THE TASK:
Only a number is wanted here: the count of lines in the data below where the string "next" occurs.

--- SOURCE MATERIAL Enclosed Below ---

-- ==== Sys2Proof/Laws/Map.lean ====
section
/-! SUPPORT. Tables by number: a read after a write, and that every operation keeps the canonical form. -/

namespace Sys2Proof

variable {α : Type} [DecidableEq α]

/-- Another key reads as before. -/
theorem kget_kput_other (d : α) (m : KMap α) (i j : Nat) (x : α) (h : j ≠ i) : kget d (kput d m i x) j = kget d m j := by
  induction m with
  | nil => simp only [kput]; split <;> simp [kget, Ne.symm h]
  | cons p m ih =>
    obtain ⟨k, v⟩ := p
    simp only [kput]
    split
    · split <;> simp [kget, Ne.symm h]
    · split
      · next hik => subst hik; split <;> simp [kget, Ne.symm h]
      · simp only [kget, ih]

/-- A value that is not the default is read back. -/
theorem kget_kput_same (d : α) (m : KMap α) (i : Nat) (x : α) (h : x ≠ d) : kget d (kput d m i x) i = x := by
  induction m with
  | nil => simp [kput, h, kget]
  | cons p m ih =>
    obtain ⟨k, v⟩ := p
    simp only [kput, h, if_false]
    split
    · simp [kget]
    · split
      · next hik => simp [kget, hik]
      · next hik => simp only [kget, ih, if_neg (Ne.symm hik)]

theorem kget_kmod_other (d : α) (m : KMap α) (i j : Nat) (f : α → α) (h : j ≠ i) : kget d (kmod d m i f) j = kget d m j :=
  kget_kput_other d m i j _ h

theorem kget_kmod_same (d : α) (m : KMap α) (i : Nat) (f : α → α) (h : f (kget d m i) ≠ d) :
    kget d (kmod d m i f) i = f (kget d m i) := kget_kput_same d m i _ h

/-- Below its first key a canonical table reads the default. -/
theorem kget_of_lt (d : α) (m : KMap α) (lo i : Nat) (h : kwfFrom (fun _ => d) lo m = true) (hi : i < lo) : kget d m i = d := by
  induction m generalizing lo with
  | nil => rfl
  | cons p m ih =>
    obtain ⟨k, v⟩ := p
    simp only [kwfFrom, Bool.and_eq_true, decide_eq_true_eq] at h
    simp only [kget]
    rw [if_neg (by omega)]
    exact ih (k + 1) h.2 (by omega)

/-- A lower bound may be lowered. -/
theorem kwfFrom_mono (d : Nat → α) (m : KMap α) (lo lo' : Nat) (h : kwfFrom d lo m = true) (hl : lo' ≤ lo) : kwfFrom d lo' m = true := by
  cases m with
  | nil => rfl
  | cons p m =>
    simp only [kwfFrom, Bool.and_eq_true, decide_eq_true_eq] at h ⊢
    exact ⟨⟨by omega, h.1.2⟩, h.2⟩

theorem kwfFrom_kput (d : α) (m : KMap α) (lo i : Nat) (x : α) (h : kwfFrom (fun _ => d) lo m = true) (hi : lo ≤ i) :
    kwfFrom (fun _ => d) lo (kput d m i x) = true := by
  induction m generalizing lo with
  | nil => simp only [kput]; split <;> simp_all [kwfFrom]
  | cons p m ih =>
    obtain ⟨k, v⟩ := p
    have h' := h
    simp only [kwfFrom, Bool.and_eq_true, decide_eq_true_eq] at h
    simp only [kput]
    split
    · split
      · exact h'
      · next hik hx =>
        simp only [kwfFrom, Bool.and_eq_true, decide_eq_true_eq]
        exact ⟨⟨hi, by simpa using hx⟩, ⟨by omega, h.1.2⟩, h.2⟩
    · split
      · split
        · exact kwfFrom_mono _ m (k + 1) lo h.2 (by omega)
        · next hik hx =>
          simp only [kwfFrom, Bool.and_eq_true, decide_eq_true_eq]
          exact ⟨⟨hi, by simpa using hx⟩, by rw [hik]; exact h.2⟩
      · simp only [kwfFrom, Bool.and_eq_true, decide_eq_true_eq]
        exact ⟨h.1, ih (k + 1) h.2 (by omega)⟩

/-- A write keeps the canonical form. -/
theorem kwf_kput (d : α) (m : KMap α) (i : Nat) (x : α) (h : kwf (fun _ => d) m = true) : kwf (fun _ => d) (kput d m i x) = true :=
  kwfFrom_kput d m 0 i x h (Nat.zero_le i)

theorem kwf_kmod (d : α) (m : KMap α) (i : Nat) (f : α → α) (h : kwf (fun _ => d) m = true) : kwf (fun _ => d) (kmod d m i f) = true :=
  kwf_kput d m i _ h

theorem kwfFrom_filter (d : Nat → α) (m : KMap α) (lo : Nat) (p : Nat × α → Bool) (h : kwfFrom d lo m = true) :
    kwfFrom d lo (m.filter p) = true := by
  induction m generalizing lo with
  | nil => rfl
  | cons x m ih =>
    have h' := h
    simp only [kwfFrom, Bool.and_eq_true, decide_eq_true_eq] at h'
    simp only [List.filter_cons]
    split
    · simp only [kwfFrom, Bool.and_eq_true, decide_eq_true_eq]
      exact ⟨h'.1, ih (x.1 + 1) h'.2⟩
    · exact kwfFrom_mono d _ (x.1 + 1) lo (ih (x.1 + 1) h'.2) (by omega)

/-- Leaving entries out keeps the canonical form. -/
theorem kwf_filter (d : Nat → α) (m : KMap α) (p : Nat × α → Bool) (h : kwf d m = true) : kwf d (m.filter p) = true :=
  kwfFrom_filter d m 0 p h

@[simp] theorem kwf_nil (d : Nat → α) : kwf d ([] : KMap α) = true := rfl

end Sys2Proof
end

--- End of Enclosed SOURCE MATERIAL ---

EXERCISE RESULT:
5